[[ Records shown, beginning ]]

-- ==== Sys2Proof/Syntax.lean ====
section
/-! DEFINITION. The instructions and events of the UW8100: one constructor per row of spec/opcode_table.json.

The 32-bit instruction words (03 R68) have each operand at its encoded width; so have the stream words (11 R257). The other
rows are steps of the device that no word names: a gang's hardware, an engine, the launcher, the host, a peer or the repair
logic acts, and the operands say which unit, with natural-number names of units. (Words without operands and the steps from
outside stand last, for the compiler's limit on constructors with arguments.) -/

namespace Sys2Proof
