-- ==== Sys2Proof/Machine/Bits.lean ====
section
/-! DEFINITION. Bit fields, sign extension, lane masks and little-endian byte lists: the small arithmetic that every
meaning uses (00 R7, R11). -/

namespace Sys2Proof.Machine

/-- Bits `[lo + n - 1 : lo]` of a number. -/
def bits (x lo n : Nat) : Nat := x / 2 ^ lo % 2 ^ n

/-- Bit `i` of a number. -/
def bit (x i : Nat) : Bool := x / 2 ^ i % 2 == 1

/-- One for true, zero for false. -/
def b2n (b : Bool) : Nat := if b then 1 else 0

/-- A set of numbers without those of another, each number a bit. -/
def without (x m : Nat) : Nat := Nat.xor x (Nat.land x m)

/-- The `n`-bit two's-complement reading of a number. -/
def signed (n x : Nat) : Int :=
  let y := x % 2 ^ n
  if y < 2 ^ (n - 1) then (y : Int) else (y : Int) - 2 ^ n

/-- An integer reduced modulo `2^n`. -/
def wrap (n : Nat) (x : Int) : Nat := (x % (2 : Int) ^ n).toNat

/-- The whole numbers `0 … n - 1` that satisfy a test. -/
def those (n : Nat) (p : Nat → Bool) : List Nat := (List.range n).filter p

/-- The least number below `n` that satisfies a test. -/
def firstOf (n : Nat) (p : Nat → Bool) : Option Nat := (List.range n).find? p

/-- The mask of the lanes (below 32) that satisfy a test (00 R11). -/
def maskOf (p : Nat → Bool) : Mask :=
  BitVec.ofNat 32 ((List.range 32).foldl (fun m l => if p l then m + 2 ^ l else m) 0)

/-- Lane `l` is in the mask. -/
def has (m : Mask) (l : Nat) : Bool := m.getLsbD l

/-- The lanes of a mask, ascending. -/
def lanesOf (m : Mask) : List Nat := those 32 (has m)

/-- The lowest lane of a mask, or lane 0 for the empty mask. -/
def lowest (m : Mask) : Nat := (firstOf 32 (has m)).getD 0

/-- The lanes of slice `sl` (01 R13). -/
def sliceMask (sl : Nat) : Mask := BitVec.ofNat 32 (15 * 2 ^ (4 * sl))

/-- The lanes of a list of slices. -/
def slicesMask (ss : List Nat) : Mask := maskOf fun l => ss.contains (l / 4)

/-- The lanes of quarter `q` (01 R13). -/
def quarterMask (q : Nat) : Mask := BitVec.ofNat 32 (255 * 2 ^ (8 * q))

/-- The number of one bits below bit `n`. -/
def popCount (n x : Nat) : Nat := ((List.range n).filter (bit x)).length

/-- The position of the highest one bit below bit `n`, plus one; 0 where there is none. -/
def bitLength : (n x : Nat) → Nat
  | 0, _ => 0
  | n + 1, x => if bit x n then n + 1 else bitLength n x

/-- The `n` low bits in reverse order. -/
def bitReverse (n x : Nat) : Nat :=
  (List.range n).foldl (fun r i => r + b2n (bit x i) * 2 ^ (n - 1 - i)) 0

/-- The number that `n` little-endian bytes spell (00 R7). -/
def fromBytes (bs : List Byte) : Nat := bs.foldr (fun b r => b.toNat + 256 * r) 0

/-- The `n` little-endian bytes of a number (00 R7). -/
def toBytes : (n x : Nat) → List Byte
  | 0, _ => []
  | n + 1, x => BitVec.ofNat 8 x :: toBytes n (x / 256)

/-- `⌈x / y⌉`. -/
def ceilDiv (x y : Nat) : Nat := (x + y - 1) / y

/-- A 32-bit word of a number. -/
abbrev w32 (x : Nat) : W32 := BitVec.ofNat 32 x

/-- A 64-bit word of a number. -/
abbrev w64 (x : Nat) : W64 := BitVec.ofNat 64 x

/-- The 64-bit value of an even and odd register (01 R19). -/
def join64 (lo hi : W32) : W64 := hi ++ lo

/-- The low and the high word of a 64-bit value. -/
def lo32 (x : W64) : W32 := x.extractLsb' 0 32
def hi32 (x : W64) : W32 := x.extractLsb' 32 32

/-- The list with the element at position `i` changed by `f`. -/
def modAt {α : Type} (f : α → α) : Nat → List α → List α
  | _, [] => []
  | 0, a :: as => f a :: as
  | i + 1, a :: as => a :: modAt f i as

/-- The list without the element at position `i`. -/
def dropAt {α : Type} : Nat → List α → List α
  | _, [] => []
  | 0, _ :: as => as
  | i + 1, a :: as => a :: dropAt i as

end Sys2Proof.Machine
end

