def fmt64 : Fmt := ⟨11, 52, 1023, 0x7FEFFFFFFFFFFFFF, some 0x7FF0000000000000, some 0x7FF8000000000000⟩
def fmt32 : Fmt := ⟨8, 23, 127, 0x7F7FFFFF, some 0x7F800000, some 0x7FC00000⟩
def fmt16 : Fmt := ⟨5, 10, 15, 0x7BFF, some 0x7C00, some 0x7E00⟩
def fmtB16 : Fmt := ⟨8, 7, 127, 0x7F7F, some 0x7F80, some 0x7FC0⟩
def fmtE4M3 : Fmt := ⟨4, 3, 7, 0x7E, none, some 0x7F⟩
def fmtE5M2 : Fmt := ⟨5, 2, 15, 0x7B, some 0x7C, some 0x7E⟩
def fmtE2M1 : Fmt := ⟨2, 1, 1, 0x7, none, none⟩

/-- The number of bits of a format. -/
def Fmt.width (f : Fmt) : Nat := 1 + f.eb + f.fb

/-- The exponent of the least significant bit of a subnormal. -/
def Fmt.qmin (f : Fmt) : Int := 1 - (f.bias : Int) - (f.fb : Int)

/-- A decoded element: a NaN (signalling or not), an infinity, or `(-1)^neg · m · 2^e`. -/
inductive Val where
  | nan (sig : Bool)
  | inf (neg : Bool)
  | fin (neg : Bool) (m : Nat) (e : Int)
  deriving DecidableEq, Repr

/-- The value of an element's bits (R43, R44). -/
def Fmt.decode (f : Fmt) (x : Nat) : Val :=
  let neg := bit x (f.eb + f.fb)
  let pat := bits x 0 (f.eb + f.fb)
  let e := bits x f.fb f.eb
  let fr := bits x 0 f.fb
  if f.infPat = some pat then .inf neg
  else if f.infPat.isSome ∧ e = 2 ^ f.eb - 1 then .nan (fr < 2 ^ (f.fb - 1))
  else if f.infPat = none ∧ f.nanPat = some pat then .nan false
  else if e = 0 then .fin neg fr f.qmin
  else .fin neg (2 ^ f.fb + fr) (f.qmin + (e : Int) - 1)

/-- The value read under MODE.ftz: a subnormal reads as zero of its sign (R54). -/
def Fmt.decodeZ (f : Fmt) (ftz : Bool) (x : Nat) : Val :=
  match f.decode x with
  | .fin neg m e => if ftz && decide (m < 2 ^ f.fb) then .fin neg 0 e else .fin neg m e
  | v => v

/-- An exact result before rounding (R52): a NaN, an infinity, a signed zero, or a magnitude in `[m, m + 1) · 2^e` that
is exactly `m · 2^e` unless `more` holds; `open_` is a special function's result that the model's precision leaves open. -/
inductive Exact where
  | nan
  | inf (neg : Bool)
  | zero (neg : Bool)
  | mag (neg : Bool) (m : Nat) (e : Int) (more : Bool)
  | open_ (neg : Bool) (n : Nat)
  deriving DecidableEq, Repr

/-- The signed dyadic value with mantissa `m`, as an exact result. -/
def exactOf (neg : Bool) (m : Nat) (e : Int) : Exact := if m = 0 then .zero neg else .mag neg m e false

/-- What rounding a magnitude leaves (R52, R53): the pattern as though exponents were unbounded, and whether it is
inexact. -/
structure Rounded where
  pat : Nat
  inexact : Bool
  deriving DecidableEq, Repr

[[ Records shown, end ]]

*Work to be completed*: Which lines above run from the one containing "def Fmt.decodeZ (f" down to the one containing "exact result before"? Repeat exactly those, both ends included, and nothing else.

*Completed task*:
def Fmt.decodeZ (f : Fmt) (ftz : Bool) (x : Nat) : Val :=
  match f.decode x with
  | .fin neg m e => if ftz && decide (m < 2 ^ f.fb) then .fin neg 0 e else .fin neg m e
  | v => v

/-- An exact result before rounding (R52): a NaN, an infinity, a signed zero, or a magnitude in `[m, m + 1) · 2^e` that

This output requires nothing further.